Müjde Işıl – Sinemamız açısından bereketli bir sene yaşıyoruz. En üretken ve sevilen yönetmenlerimizden Zeki Demirkubuz ve Nuri Bilge Ceylan bu sene hem fotoğraf sergileriyle hem de yeni filmleriyle hayranlarının karşısına çıktı. Zeki Demirkubuz “Yeraltı” ve sonrasında, ilk dönem filmlerinden farklı, ‘damardan’ olmayan öykülere yönelmişti. Yeni filmi “Hayat”ta eski tarzına geri dönerken üzerine biraz da iyimserlik, olumluluk ekliyor.
Filmin ilk sahnesinde Rıza ile Hicran’ın bozulmuş nişanı hakkında konuşmalara şahit oluyoruz. Rıza görücü usulü de olsa Hicran’ı sevmiş ama Hicran kendine çizilen hayat planını istemeyip İstanbul’a kaçmış. Rıza da onun peşinden büyük şehre gidiyor. İkilinin yolları bazen kesişirken bazen de başka hayatlara dahil oluyorlar.
Filmin posterinde ve konusunda Hicran’ı görüyoruz ama Demirkubuz neredeyse filmin ortalarına kadar bizi Hicran’la yüz yüze getirmiyor. Dolayısıyla “Masumiyet” ve “Kader”deki Uğur’un fiziki ve mental baskınlığı “Hayat”ta bir nevi hayalet izleğine dönüşüyor. Herkes Hicran’dan bahsediyor ama vesikalık bir foto hariç onu sakınıyor Demirkubuz. Öyle ki filmin kahramanı Rıza oluyor bir bakıma.
Kaotik bir toplumsal özet
Hikâye açıldıkça filmin kahramanları ikiye bölünüyor. “Aşk köpekliktir” diyen erkekler ve onların fetişleştirdiği Hicran… “Masumiyet” ve “Kader”deki gibi… Ama o filmlerde Uğur’un kendini var etme alanı daha geniş ve derinlikliyken “Hayat”ta Hicran’ın varlığı gizli özneye dönüşüyor. Film boyunca ismiyle, yüzüyle var oluyor ama çevresindeki erkeklerin varlığı, istekleri, beklentileri belirleyici.
“Masumiyet” ve “Kader”de de etkin olan bu yaklaşım Demirkubuz sineması ile kurduğunuz bağa göre yorum farkı oluşturuyor. Erkek egemen bakış açısıyla baktığımızda erkeklerin hâkim olduğu, kendini kadın üzerinden tanımladığı, kadının erkeklerin felaketi olduğu bir dünya…
Hicran’ın kendisini istemeyen, despot babasını daha çok severken vefakâr annesini pısırık olarak nitelemesi, bunun örneklerinden biri.

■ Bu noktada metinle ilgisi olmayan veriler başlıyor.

/-! ## Reports -/

/-- R202, R206: the three reports, by the engine in an OPEN desk and by the executor in a HALTED one. A target that fails a
check ends LIMIT; without a clock reading the report is refused; else the entries found are written, and the order ends DONE,
DONE_TRUNCATED or NOT_FOUND with the number written. A SET target sets the running pointer, and SET and NEXT move it past the
entries written. REPORT_OVERDUE selects the loans due before the stamp, by the minimum days at least, REPORT_BORROWER_LOANS the
items ON_LOAN or LOST that name the borrower, both in index order, REPORT_HOLD_SHELF the list, head first; each entry gives the
item number and the fields of its report. Entries are written as they are found: each record is read with the entries found
before it written at the target. That the operand checks come before the gates, that a SET sets the pointer also when a gate or
NOT_FOUND ends the order, that a fault in an OPEN desk leaves the number written as the count, and that a record is read whole
before its own entry is written, are readings of the model (log entries 24, 33). That the reason and the result count of an
order are 0 where its rule gives none is the model's choice (log entry 40). -/
def Obligations.ReportsAreWritten : Prop :=
  ∀ (s : State) (o : Order) (c : Instr),
    (o.kind = 23 ∧ c = .reportOverdue) ∨ (o.kind = 24 ∧ c = .reportBorrowerLoans) ∨ (o.kind = 25 ∧ c = .reportHoldShelf) →
    let mode := o.item / 281474976710656 % 256
    let capacity := o.item / 4294967296 % 65536
    let a := if mode = 2 then s.executor.pointer else o.item % 4294967296
    let good := capacity ≠ 0 ∧ mode ≤ 2 ∧ (mode = 2 → s.executor.pointer ≠ 0) ∧ a % 16 = 0 ∧
      s.geometry.inWindow a (16 * capacity) = true ∧ (o.kind = 23 → o.a ≤ 65535)
    let pointer : Nat → Option Nat := fun n => if mode = 0 then none else some (a + 16 * n)
    let refused : Reason → Plan := fun r => { orderRefused r with pointer := pointer 0 }
    let result : ReportRun → OrderResult := fun r =>
      if r.unknown then { outcome := .refused, reason := some .notFound }
      else { outcome := if r.truncated then .doneTruncated else .done, count := r.entries.length }
    (∀ t, s.engaged t → t.kind = .order o → s.orderAt o.kind .owner = none →
      (¬ good → exec c s = .next (s.conclude t orderLimit)) ∧
      (good → t.halted = true → exec c s = .next (s.conclude t (refused .deskHalted))) ∧
      (good → t.halted = false → t.stamp = none → exec c s = .next (s.conclude t (refused .clockUnset))) ∧
      (∀ st, good → t.admitted st 0 →
        let r := reportRun s o st a
        let plan : Plan :=
          { before := reportWrites a r.entries, pointer := pointer r.entries.length, result := .order (result r) }
        (r.fault = none → exec c s = .next (s.conclude t plan)) ∧
        (∀ f, r.fault = some f →
          exec c s = .next (s.carryOut t
            { plan with
              fault := some f
              result := .order { outcome := .refused, reason := some .deskHalted, count := r.entries.length } })))) ∧
    (∀ k : TakenOrder, s.currentOrder = some k → k.order = o → k.wait = .owner →
      (¬ good → exec c s = .next (s.finishOrder { outcome := .limit })) ∧
      (good → k.stamp = none →
        exec c s = .next ((s.withExecutor { s.executor with pointer := (pointer 0).getD s.executor.pointer }).finishOrder
          { outcome := .refused, reason := some .clockUnset })) ∧
      (∀ st, good → k.stamp = some st →
        let r := reportRun s o st a
        let written := (s.writeAll (reportWrites a r.entries)).withExecutor
          { s.executor with pointer := (pointer r.entries.length).getD s.executor.pointer }
        (r.fault = none → exec c s = .next (written.finishOrder (result r))) ∧
        (r.fault ≠ none →
          exec c s = .next (written.finishOrder { outcome := .limit, count := r.entries.length })))) ∧
    (∀ st : Stamp, s.headerGood .item →
      let d := s.tables
      let number : Nat → List Nat := fun n =>
        [n % 65536, n / 65536 % 65536, n / 4294967296 % 65536, n / 281474976710656 % 65536]
      let finds : List (List Nat) → Prop := fun es =>
        reportRun s o st a = { entries := es.take capacity, truncated := decide (capacity < es.length) }
      let after : List (List Nat) → Draft := fun es => { d with mem := d.mem.apply (reportWrites a (es.take capacity)) }
      let pool : (Draft → Nat → Prop) → (Draft → Nat → List Nat) → (Nat → Option (List Nat)) → Prop := fun chosen entry es =>
        ∀ i, i < d.itemHeader.capacity →
          let e := after ((List.range i).filterMap es)
          e.inside .item i = true ∧ (e.item i).state ≠ none ∧ (chosen e i → es i = some (entry e i)) ∧
            (¬ chosen e i → es i = none)
      (∀ (es : Nat → Option (List Nat)) (b : Nat → BorrowerRecord), o.kind = 23 →
        let overdue : Draft → Nat → Prop := fun e i =>
          let r := e.item i
          r.state = some .onLoan ∧ (r.due.day < st.day ∨ (r.due.day = st.day ∧ r.due.minute < st.minute)) ∧
            r.due.day + o.a ≤ st.day
        pool overdue (fun e i =>
          let r := e.item i
          number r.number ++ [(b i).number % 65536, (b i).number / 65536 % 65536, r.due.day, r.due.minute]) es →
        (∀ i, i < d.itemHeader.capacity → es i ≠ none →
          s.headerGood .borrower ∧ (after ((List.range i).filterMap es)).itemBorrower i = .ok (b i)) →
        finds ((List.range d.itemHeader.capacity).filterMap es)) ∧
      (o.kind = 24 → s.headerGood .borrower →
        (d.lookup .borrower o.borrower = .ok none → reportRun s o st a = { entries := [], unknown := true }) ∧
        (∀ (es : Nat → Option (List Nat)) (j : Nat), d.lookup .borrower o.borrower = .ok (some j) →
          pool (fun e i => ((e.item i).state = some .onLoan ∨ (e.item i).state = some .lost) ∧ (e.item i).borrower = j)
            (fun e i =>
              let r := e.item i
              number r.number ++
                [r.due.day, r.due.minute, (if r.state = some .onLoan then 2 else 4) + 256 * r.renewCount,
                 (if r.hourLoan then 1 else 0) + (if r.clamped then 2 else 0)]) es →
          finds ((List.range d.itemHeader.capacity).filterMap es))) ∧
      (∀ (list : List Nat) (es : List (List Nat)), o.kind = 25 →
        let h := d.itemHeader
        let visit : Nat → Draft := fun k => after (es.take k)
        let read : Nat → ItemRecord := fun k => (visit k).item (list.getD k 0)
        h.shelfHead = list.getD 0 0xFFFF → h.shelfTail = list.getLast?.getD 0xFFFF → list.length = h.shelfCount →
        h.capacity ≤ 65534 → es.length = list.length →
        (∀ k, k < list.length →
          let i := list.getD k 0
          let r := read k
          i < h.capacity ∧ (visit k).inside .item i = true ∧ r.state = some .onHoldShelf ∧ r.queue ≠ [] ∧
            (0 < k → (read (k - 1)).deadline ≤ r.deadline) ∧ r.shelfNext = list.getD (k + 1) 0xFFFF ∧
            s.headerGood .borrower ∧
            ∃ b, (visit k).holdBorrower i 0 r.head = .ok b ∧
              es.getD k [] = number r.number ++ [b.number % 65536, b.number / 65536 % 65536, r.deadline, r.queue.length]) →
        finds es))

Karşı açıdan baktığımızda ise kadının erkekler tarafından hapsedildiği, kısıtlandığı, özgürlük alanının bırakılmadığı kaotik bir toplumsal özet…
Her iki açıdan da bakıldığında Demirkubuz bu erkek egemen dünyayı erkek haykırışlarıyla, kadının varlığını hem neden hem de sonuç olarak kodlayan yaklaşımıyla ilk dönem filmlerinin yoluna geri dönmüş görünüyor. Kader ve yazgı kavramlarına yaklaşımında da devamlılık söz konusu. Hicran ve Rıza’nın ortak rüyaları görmeleri, iki gencin ailelerinin kendileri için hazırladığı plana doğru akışları, Demirkubuz sineması için çok tanıdık. Peki yeni filmde hiç farklılık yok mu? Var, hem de kritik bir değişim var. Her ne kadar kader ve yazgıya teslimiyet olsa da daha aydınlık ve iyimser bir bakışı var yönetmenin. “Bu ülkeye ve bu hayata dair hiçbir şeyin, hiçbir zaman benim dilediğim gibi olmayacağını biliyor, artık bundan acı duymuyorum” mottosunu “Hayat”ta yumuşatmış sanki. Belki de kadere yaslansan da dirensen de her yol aynı yazgıya çıkıyor diye de okumak mümkün finali ama iyimserlik tonunu hissetmemek de imkânsız. Brad Pitt’li espriyi de unutmayalım tabii.
Miray Daner, Hicran karakterine hem direnişçi hem de femme fatale’ımsı bir yorum getirirken Burak Dakak ise simasının mülayimliğini Rıza karakteri ile bütünleştiriyor. Cem Davran’ın başarıyla canlandırdığı Öğretmen Orhan karakteri de Hicran ve Rıza kadar akılda kalıcı.